现有的用户兴趣模型更新方法强调的是如何从用户感兴趣的文档当中剔除偏离用户兴趣的文档，以及增加新的感兴趣文档，使得用于构建用户兴趣模型的文档更能反映用户当前兴趣，而忽略了用户兴趣模型更新的计算效率问题。随着用户阅读文档数量的增加，其标记的感兴趣的文档数量也会增加，用户兴趣模型更新的计算效率问题逐渐凸显出来，造成模型更新速度过低而不能满足用户需求的不良后果。The existing user interest model update method emphasizes how to remove documents that deviate from the user's interest from the documents that the user is interested in, and add new interested documents, so that the documents used to build the user interest model can better reflect the user's current interests. However, the calculation efficiency problem of user interest model update is ignored. As the number of documents read by users increases, the number of documents of interest marked by them will also increase, and the computational efficiency of user interest model updates is gradually highlighted, resulting in the adverse consequences that the model update speed is too low to meet user needs.

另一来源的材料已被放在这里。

/-- A GDDR6 channel serving requests: a slot issues the one read that waits, a reserved slot without a request of its holder, or taken by a refresh,
stays idle, the frame begins again after 256 slots, a read returns clean to its fill or is tried again on a failed CRC, a write's CRC returns, a
refresh closes its bank or is postponed, and row counters and the device temperature go on (R375, R378 to R385, R391).
It rests on the model's choices of log entries 54, 55. -/
def Obligations.ChannelRows : Prop :=
  ∀ (s : State) (ch : Fin 16),
    let d := s.dev
    let v := mcChan d ch.val
    (∀ r, mcServes d ch.val = true → v.slot < 256 → slotOpen d v.slot = true → v.turn = 0 → v.sched = false → v.q = [r] → r.write = false → v.out = [] →
      v.drain = false → v.srWait = false →
        ∃ t, exec (.mcSlotIssue ch) s = .next t ∧ (mcChan t.dev ch.val).q = [] ∧ (mcChan t.dev ch.val).out = [r] ∧ (mcChan t.dev ch.val).slot = v.slot + 1 ∧
          openRow (mcChan t.dev ch.val) (mcBank d r.line) = some (mcRow d r.line) ∧ rd t.dev .mcCnt (ch.val * 10) = satAdd (rd d .mcCnt (ch.val * 10)) 1) ∧
    (∀ c, mcServes d ch.val = true → v.slot < 256 → slotOpen d v.slot = true → v.turn = 0 → v.sched = true → slotHolder v v.slot = some c →
      (v.refSlot = false → (∀ r ∈ v.q, r.consist ≠ some c) → v.srWait = false →
        Makes (.mcSlotIssue ch) s (bump (setMc d ch.val { v with slot := v.slot + 1, turn := 0 }) .mcCnt (ch.val * 10 + 7))) ∧
      (v.refSlot = true → Makes (.mcSlotIssue ch) s (setMc d ch.val { v with slot := v.slot + 1, turn := 0, refSlot := false }))) ∧
    (mcServes d ch.val = true → 256 ≤ v.slot →
      Makes (.frameBoundary ch) s
        (setMc d ch.val { v with slot := 0, sched := decide (fld d .mcGlobal 0 23 23 = 1), frames := heldSlots d ch.val })) ∧
    (∀ r rest e, mcServes d ch.val = true → v.out = r :: rest → r.write = false → r.fill = true → v.srWait = false →
      e.edcOk = true → e.flips = [] → e.word = 0 → e.mirror = 0 →
      (fld d .mcGlobal 0 22 22 = 0 ∨ ∃ h w, v.halves.find? (fun x => decide (x.num = halfOf d r.line)) = some h ∧
        h.words[mcCol d r.line % 8]? = some w ∧ bitsOf w.toNat 31 20 = achk r.line ∧
        ∀ bs, heldLine d v r.line = some bs → bitsOf w.toNat 19 0 = bitsOf (wordOf d r.line bs).toNat 19 0) →
        ∃ t, exec (.mcReadReturn ch e) s = .next t ∧ (mcChan t.dev ch.val).out = rest ∧ (mcChan t.dev ch.val).edcRun = 0 ∧
          ∀ f ∈ t.dev.cache.fills, f.line = r.line → f.back = true ∧ f.bad = false) ∧
    (∀ r rest e, mcServes d ch.val = true → v.out = r :: rest → fld d .mcCtrl (ch.val / 2) 7 7 = 1 → e.edcOk = false →
      r.tries < fld d .mcCtrl (ch.val / 2) 11 8 →
        ∃ t, exec (.mcReadReturn ch e) s = .next t ∧ (mcChan t.dev ch.val).out = { r with tries := r.tries + 1 } :: rest ∧
          (mcChan t.dev ch.val).edcRun = v.edcRun + 1 ∧ rd t.dev .mcCnt (ch.val * 10 + 3) = satAdd (rd d .mcCnt (ch.val * 10 + 3)) 1) ∧
    (∀ r rest, mcServes d ch.val = true → v.wout = r :: rest → v.srWait = false →
      Makes (.returnedWriteCrc ch true) s (setMc d ch.val { v with wout := rest, edcRun := 0 })) ∧
    (∀ r rest, mcServes d ch.val = true → v.wout = r :: rest → r.tries < fld d .mcCtrl (ch.val / 2) 11 8 →
      ∃ t, exec (.returnedWriteCrc ch false) s = .next t ∧ (mcChan t.dev ch.val).wout = { r with tries := r.tries + 1 } :: rest) ∧
    (mcAwake d ch.val = true → fld d .mcCtrl (ch.val / 2) 3 3 = 0 → v.owed = [] → v.refBank < 16 →
      ((∀ r ∈ v.q, mcBank d r.line ≠ v.refBank) →
        Makes (.refresh ch) s (setMc d ch.val { v with
          rows := mset none v.rows v.refBank none, refBank := (v.refBank + 1) % 16, refSlot := true })) ∧
      ((∃ r ∈ v.q, mcBank d r.line = v.refBank) →
        Makes (.refresh ch) s (setMc d ch.val { v with refBank := (v.refBank + 1) % 16, owed := [(v.refBank, 0)] }))) ∧
    (mcAwake d ch.val = true → fld d .mcCtrl (ch.val / 2) 3 3 = 1 → v.owed = [] → v.q = [] →
      Makes (.refresh ch) s (setMc d ch.val { v with rows := [], refSlot := true })) ∧
    (∀ (bank : Fin 16) (e : Nat × Nat), mcAwake d ch.val = true → (mget [] v.counts bank.val).find? (fun e => decide (rdThresh d ≤ e.2)) = some e →
      ∃ t, exec (.rowDisturbRefresh ch bank) s = .next t ∧ mget 0 (mget [] (mcChan t.dev ch.val).counts bank.val) e.1 = 0 ∧
        openRow (mcChan t.dev ch.val) bank.val = none ∧ rd t.dev .mcCnt (ch.val * 10 + 6) = satAdd (rd d .mcCnt (ch.val * 10 + 6)) 1) ∧
    (running d = true → ∃ t, exec .rowCounterClear s = .next t ∧ (mcChan t.dev ch.val).counts = [] ∧ (mcChan t.dev ch.val).acts = [] ∧
      (mcChan t.dev ch.val).q = v.q ∧ t.dev.mem = d.mem) ∧
    (∀ temp : Byte, mcAwake d ch.val = true → ∃ t, exec (.deviceTempRead ch temp) s = .next t ∧ fld t.dev .mcStatus ch.val 36 29 = temp.toNat ∧
      (135 < temp.toNat → fld t.dev .mcErr (ch.val / 2) 39 39 = 1))

/-- Bringing GDDR6 up: a released controller has its channels in STATE 1, the training rows start their operation there and its end shows the result,
TRAFFIC_EN takes every trained channel to STATE 2 at slot 0 and locks the mapping, self-refresh and a rate change go through STATE 3 and 4, and
MC_GLOBAL's mapping changes while every channel is in STATE 0 and not otherwise (R374, R379, R387, R389, R391).
It rests on the model's choices of log entries 57, 58, 59, 82. -/
def Obligations.ChannelConfiguration : Prop :=
  ∀ (s : State) (who : Requester) (v : Word),
    let d := s.dev
    (∀ (ch : Fin 16), ∀ e ∈ [((Instr.modeRegisterWrite : Requester → Fin 16 → Word → Instr), 1), (.caTraining, 2), (.wckAlignment, 3), (.readTraining, 4),
        (.writeTraining, 5), (.verify, 6), (.temperatureRead, 7)],
      WriteOpen d who (mcChOff ch.val 0x1008) → bitsOf v.toNat 3 0 = e.2 → mcState d ch.val = 1 → (mcChan d ch.val).train = none →
        ∃ t, exec (e.1 who ch v) s = .next t ∧ (mcChan t.dev ch.val).train =
          some { op := e.2, arg := bitsOf v.toNat 15 8, iter := max 1 (bitsOf v.toNat 31 16), pat := max 1 (rd d .mcTrainPat ch.val).toNat }) ∧
    (∀ (ch : Fin 16) (fail : BitVec 20) (found : Byte) (x : McTrain), (mcChan d ch.val).train = some x → (x.op = 4 ∨ x.op = 5) →
      d.pwr.rateStep = 0 → d.pwr.rateNow = mcRate d →
      ∃ t, exec (.mcTrainDone ch fail found) s = .next t ∧ (mcChan t.dev ch.val).train = none ∧ fld t.dev .mcTrainRes ch.val 19 0 = fail.toNat) ∧
    (∀ (k : Fin 8), WriteOpen d who (mcOff k.val 0x10) → bitsOf v.toNat 1 0 = 3 → (∀ ch ∈ [2 * k.val, 2 * k.val + 1], mcState d ch = 0 ∧ excluded d ch = false) →
      ∃ t, exec (.mcResetRelease who k v) s = .next t ∧ ∀ ch ∈ [2 * k.val, 2 * k.val + 1], mcState t.dev ch = 1) ∧
    (∀ (k : Fin 8), WriteOpen d who (mcOff k.val 0x10) → bitsOf v.toNat 2 0 = 7 → fld d .mcCtrl k.val 2 2 = 0 →
      d.pwr.rateStep = 0 → d.pwr.rateNow = mcRate d → (∀ ch ∈ [2 * k.val, 2 * k.val + 1], mcState d ch = 2 ∧ (mcChan d ch).q = [] ∧ (mcChan d ch).out = [] ∧ (mcChan d ch).wout = []) →
        ∃ t, exec (.selfRef who k v) s = .next t ∧ ∀ ch ∈ [2 * k.val, 2 * k.val + 1], mcState t.dev ch = 3 ∧ (mcChan t.dev ch).rows = []) ∧
    (∀ (k : Fin 8), WriteOpen d who (mcOff k.val 0x10) → bitsOf v.toNat 4 0 = 0x13 → (∀ ch ∈ [2 * k.val, 2 * k.val + 1], mcState d ch = 4 ∧ ch ∈ channels d) →
      ∃ t, exec (.rateDone who k v) s = .next t ∧ (∀ ch ∈ [2 * k.val, 2 * k.val + 1], mcState t.dev ch = 2) ∧
        ∀ ch ∈ channels d, mcState t.dev ch = 2 → (mcChan t.dev ch).slot = 0) ∧
    (WriteOpen d who (mcOff 0 0) → bitOf v.toNat 24 = 1 → fld d .mcGlobal 0 24 24 = 0 → (∀ ch ∈ channels d, mcState d ch = 1) →
      ∃ t, exec (.trafficEn who v) s = .next t ∧ fld t.dev .mcGlobal 0 25 24 = 3 ∧
        ∀ ch ∈ channels d, mcState t.dev ch = 2 ∧ (mcChan t.dev ch).slot = 0) ∧
    (WriteOpen d who (mcOff 0 0) → bitOf v.toNat 24 = 0 → (∀ ch, ch < 16 → mcState d ch = 0) →
      ∃ t, exec (.mcConfigWrite who v) s = .next t ∧ fld t.dev .mcGlobal 0 18 6 = bitsOf v.toNat 18 6) ∧
    (WriteOpen d who (mcOff 0 0) → bitOf v.toNat 24 = 0 → (∃ ch, ch < 16 ∧ mcState d ch ≠ 0) →
      ∃ t, exec (.mcConfigWrite who v) s = .next t ∧ fld t.dev .mcGlobal 0 18 6 = fld d .mcGlobal 0 18 6 ∧ t.dev.mem = d.mem)

/-! ## Power, clocks, time and reset -/

/-- Domains, profiles and the clock: an idle domain is gated, and begins its power-down, which ends in its state of R422; an access or a write of WAKE
wakes a domain, which is ON when its wake time has passed; a profile is asked for, and comes into force or is refused; the core PLL moves by at most
100 MHz; the governor takes a step at a hot sensor; a sample stands in SBOX_SENSOR (R400, R422 to R425, R427, R429 to R431, R486).
It rests on the model's choices of log entries 73, 77, 81, 122. -/
def Obligations.DomainsAndProfiles : Prop :=
  ∀ (s : State),
    let d := s.dev
    (∀ k : Fin 24, running d = true → idles k.val = true → (dom d k.val).falling = false → domBusy d k.val = false →
      ((dom d k.val).st = .on → fld d .pwrDomain k.val 15 4 ≠ 0 → Makes (.idleGateExpiry k) s (setDom d k.val { dom d k.val with st := .gated })) ∧
      (((dom d k.val).st = .on ∨ (dom d k.val).st = .gated) → fld d .pwrDomain k.val 31 16 ≠ 0 →
        Makes (.idleOffExpiry k) s (setDom d k.val { dom d k.val with falling := true, fallAt := d.cc }))) ∧
    (∀ k : Fin 24, running d = true → (dom d k.val).falling = true → (dom d k.val).wanted = false → d.pwr.rakeWait = [] →
      ∃ t, exec (.powerDownComplete k) s = .next t ∧ dom t.dev k.val = { st := if k.val = 12 then .off else .offRetain } ∧
        (4 ≤ k.val → k.val ≤ 11 → ∀ i, i < 4 → core t.dev (4 * (k.val - 4) + i) = {})) ∧
    (∀ k : Fin 24, running d = true → k.val ≠ 0 → (dom d k.val).st = .gated → (dom d k.val).falling = false → autowake d k.val = true →
      Makes (.domainWake k) s (setDom d k.val { dom d k.val with st := .waking, prev := .gated })) ∧
    (∀ k : Fin 24, running d = true → (dom d k.val).st = .waking → ∃ t, exec (.domainReady k) s = .next t ∧ domOn t.dev k.val = true) ∧
    (∀ (who : Requester) (v : Word) (k : Fin 24), k.val ≠ 0 → bitOf v.toNat 35 = 1 → WriteOpen d who (0xF00100 + 8 * k.val) → running d = true →
      (dom d k.val).st = .gated → (dom d k.val).falling = false →
        ∃ t, exec (.pwrDomainWake who k v) s = .next t ∧ (dom t.dev k.val).st = .waking) ∧
    (∀ (who : Requester) (v : Word), isSbox who = true → WriteOpen d who 0xF00000 → bitsOf v.toNat 5 4 = 0 → bitsOf v.toNat 1 0 ≤ 2 →
      bitsOf v.toNat 1 0 ≠ min 2 (fld d .pwrCtrl 0 1 0) → bitsOf v.toNat 1 0 ≠ fld d .pwrStatus 0 39 38 →
        ∃ t, exec (.profile who v) s = .next t ∧ fld t.dev .pwrCtrl 0 1 0 = bitsOf v.toNat 1 0 ∧
          t.dev.pwr.profile = some { want := bitsOf v.toNat 1 0, lower := decide (fld d .pwrStatus 0 39 38 < bitsOf v.toNat 1 0) }) ∧
    (∀ q, running d = true → d.pwr.profile = some q → q.want ≤ 2 → q.cmd = none → q.sleep = 0 →
      (q.lower = true → heldFit d q.want = true → fld d .pwrStatus 0 34 24 ≤ (profileCeil d q.want).1 → rakesToShed d (profileCeil d q.want).2.1 = [] →
        d.pwr.rateNow = mcRate d → d.pwr.rateStep = 0 → ∃ t, exec .profileLowerInForce s = .next t ∧ fld t.dev .pwrStatus 0 39 38 = q.want ∧ t.dev.pwr.profile = none) ∧
      (q.lower = true → heldFit d q.want = false → MakesTx .profileLowerInForce s d) ∧
      (q.lower = true → heldFit d q.want = true → ∀ r ∈ rakesToShed d (profileCeil d q.want).2.1, rakeDrained d r = true → (dom d (4 + r)).falling = false → (dom d (4 + r)).st ≠ .waking →
        ∃ t, exec .profileLowerInForce s = .next t ∧ t.dev.pwr.profile = some q ∧ (dom t.dev (4 + r)).falling = true) ∧
      (q.lower = false → d.pwr.rakeWait = [] →
        ∃ t, exec .profileRaiseReady s = .next t ∧ fld t.dev .pwrStatus 0 39 38 = q.want ∧ t.dev.pwr.profile = none) ∧
      (q.lower = false → ∃ t, exec .profileRaiseTimeout s = .next t ∧ fld t.dev .pwrStatus 0 39 38 = fld d .pwrStatus 0 39 38 ∧
        fld t.dev .pwrCtrl 0 1 0 = fld d .pwrStatus 0 39 38 ∧ t.dev.pwr.profile = none)) ∧
    (∀ m, m = fld d .pwrStatus 0 34 24 → running d = true → m ≠ 0 → Makes .corePllSlew s
      (setMhz d (if m < mhzTarget d then min (mhzTarget d) (m + 100) else max (mhzTarget d) (m - 100)))) ∧
    (∀ i, i < 24 → fwUp d = true → ((throttleC d * 16 : Nat) : Int) < thermal d i →
      ∃ t, exec .governorTick s = .next t ∧ t.dev.pwr.coolMs = 0 ∧ t.dev.pwr.throttleSteps =
        d.pwr.throttleSteps + if (profileCeil d (fld d .pwrStatus 0 39 38)).1 ≤ 600 + 100 * d.pwr.throttleSteps then 0 else 1) ∧
    (∀ samples : List SensorIn, fwUp d = true → ∃ t, exec (.sensorSample samples) s = .next t ∧ t.dev.pwr.sampleTime = aoTime d ∧
      ∀ i v, i < 41 → samples[i]? = some v → fld t.dev .sboxSensor i 15 0 = v.value.toNat ∧
        (v.failed = true → fld t.dev .sboxSensor i 39 38 = 3))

发明内容Contents of the invention

本发明所要解决的技术问题是，针对现有技术不足，提供一种个性化推荐系统的用户兴趣模型增量更新方法，在确保更新过程不丢失兴趣信息的前提下，提高用户兴趣模型更新的计算效率，满足用户兴趣模型在数据量庞大的情况下也能不断快速更新的要求，提高个性化推荐系统性能，为用户提供更高质量的服务。The technical problem to be solved by the present invention is to provide a user interest model incremental update method for a personalized recommendation system to improve the update calculation of the user interest model on the premise of ensuring that the update process does not lose interest information. Efficiency, meet the requirement that the user interest model can be continuously and rapidly updated in the case of a huge amount of data, improve the performance of the personalized recommendation system, and provide users with higher quality services.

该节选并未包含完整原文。